_WORK TASK:_ Wherever the string "finstr" appears in the entries below, return the line that holds it.

Stored items from a collection:
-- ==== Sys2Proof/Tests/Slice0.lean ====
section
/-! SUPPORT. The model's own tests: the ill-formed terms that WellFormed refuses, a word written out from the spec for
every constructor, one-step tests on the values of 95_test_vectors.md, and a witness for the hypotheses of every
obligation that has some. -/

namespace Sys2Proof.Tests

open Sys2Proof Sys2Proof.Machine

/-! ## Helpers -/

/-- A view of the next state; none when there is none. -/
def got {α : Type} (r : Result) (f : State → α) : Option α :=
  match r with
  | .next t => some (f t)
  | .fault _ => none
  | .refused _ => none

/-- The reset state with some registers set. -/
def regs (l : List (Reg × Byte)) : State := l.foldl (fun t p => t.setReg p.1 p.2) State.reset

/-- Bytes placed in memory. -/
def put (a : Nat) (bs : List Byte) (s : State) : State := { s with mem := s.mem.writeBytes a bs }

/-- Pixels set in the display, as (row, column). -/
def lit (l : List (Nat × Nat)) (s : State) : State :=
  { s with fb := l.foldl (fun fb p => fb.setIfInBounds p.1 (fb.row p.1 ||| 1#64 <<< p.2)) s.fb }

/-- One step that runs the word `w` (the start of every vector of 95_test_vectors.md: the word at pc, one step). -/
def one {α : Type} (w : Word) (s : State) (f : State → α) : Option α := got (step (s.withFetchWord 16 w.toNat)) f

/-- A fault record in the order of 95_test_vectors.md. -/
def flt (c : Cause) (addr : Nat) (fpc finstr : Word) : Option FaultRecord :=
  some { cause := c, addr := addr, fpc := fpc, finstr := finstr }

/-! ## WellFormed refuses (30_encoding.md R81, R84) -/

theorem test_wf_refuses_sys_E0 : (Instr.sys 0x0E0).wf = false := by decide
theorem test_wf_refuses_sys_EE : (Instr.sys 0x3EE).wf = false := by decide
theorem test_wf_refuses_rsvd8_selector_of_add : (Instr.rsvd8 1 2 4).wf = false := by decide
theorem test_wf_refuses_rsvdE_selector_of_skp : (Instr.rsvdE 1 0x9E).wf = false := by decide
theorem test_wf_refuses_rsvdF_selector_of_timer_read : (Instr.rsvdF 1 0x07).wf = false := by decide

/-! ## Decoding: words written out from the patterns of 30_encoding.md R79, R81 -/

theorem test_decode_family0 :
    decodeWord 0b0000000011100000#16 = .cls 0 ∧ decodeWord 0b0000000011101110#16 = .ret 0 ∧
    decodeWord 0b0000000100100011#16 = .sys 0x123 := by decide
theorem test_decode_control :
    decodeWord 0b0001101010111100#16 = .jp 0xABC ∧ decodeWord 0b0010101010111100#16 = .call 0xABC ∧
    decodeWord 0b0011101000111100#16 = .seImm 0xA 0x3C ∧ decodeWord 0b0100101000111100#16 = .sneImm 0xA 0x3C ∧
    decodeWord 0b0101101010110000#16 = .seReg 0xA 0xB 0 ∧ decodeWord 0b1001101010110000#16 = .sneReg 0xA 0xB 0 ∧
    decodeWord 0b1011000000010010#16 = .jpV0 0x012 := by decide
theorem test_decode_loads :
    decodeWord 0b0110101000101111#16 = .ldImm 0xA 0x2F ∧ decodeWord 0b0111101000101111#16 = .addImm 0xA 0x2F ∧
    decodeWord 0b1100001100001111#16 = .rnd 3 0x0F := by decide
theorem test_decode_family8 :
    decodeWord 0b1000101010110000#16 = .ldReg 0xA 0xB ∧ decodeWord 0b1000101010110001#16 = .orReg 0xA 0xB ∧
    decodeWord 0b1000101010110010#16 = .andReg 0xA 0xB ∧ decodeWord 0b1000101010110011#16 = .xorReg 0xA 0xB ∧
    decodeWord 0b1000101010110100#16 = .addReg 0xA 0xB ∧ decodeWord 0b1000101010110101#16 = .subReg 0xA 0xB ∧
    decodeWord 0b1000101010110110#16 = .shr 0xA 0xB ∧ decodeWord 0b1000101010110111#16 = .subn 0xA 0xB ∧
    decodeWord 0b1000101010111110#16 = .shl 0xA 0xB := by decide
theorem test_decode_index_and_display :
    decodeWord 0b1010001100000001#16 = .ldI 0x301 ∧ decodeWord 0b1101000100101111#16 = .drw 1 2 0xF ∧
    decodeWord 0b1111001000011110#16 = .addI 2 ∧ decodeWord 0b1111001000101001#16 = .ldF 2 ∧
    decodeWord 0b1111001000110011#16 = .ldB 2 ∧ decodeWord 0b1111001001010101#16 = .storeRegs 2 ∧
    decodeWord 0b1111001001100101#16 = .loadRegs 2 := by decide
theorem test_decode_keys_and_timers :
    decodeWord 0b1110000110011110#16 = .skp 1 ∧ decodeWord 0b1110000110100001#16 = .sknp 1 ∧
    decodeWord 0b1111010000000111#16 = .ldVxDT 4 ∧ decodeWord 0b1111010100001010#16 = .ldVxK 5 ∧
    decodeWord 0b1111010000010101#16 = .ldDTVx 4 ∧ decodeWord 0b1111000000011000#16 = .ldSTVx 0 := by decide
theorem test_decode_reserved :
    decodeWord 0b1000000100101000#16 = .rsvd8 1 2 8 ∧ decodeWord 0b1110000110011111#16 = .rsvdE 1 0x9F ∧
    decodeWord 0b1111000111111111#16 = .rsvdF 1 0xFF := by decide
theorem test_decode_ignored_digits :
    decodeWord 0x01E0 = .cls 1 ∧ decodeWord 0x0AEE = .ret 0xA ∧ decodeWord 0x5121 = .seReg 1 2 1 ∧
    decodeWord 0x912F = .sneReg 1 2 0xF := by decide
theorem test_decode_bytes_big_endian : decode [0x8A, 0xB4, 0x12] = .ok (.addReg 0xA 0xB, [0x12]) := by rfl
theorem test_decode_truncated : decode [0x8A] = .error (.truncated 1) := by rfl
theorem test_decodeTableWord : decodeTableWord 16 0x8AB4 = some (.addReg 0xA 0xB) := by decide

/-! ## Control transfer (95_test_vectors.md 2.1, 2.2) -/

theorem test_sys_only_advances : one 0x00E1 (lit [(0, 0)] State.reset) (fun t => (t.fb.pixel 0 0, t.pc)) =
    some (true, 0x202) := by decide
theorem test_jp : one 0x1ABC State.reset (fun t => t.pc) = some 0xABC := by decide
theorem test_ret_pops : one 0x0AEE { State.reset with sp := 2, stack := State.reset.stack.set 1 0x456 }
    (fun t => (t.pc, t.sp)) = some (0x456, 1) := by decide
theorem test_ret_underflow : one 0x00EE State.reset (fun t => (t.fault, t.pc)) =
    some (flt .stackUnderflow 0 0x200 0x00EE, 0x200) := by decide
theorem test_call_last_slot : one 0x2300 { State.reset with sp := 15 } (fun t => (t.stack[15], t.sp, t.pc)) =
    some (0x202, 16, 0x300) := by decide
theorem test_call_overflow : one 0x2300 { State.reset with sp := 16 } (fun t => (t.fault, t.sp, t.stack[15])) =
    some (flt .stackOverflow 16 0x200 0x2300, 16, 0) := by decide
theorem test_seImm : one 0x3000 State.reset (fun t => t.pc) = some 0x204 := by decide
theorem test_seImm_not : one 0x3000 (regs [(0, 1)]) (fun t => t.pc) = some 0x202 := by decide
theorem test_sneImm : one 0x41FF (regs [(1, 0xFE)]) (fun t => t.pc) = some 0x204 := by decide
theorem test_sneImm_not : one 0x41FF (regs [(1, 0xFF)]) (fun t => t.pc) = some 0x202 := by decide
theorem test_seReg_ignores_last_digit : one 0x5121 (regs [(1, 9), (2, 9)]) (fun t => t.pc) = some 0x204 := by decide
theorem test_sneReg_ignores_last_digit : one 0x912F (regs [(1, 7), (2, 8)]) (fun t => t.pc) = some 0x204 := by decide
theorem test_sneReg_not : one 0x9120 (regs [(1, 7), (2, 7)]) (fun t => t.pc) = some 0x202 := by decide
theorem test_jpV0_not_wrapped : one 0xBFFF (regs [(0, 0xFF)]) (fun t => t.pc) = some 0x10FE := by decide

_SOLUTION TO THIS PROBLEM:_
def flt (c : Cause) (addr : Nat) (fpc finstr : Word) : Option FaultRecord :=
  some { cause := c, addr := addr, fpc := fpc, finstr := finstr }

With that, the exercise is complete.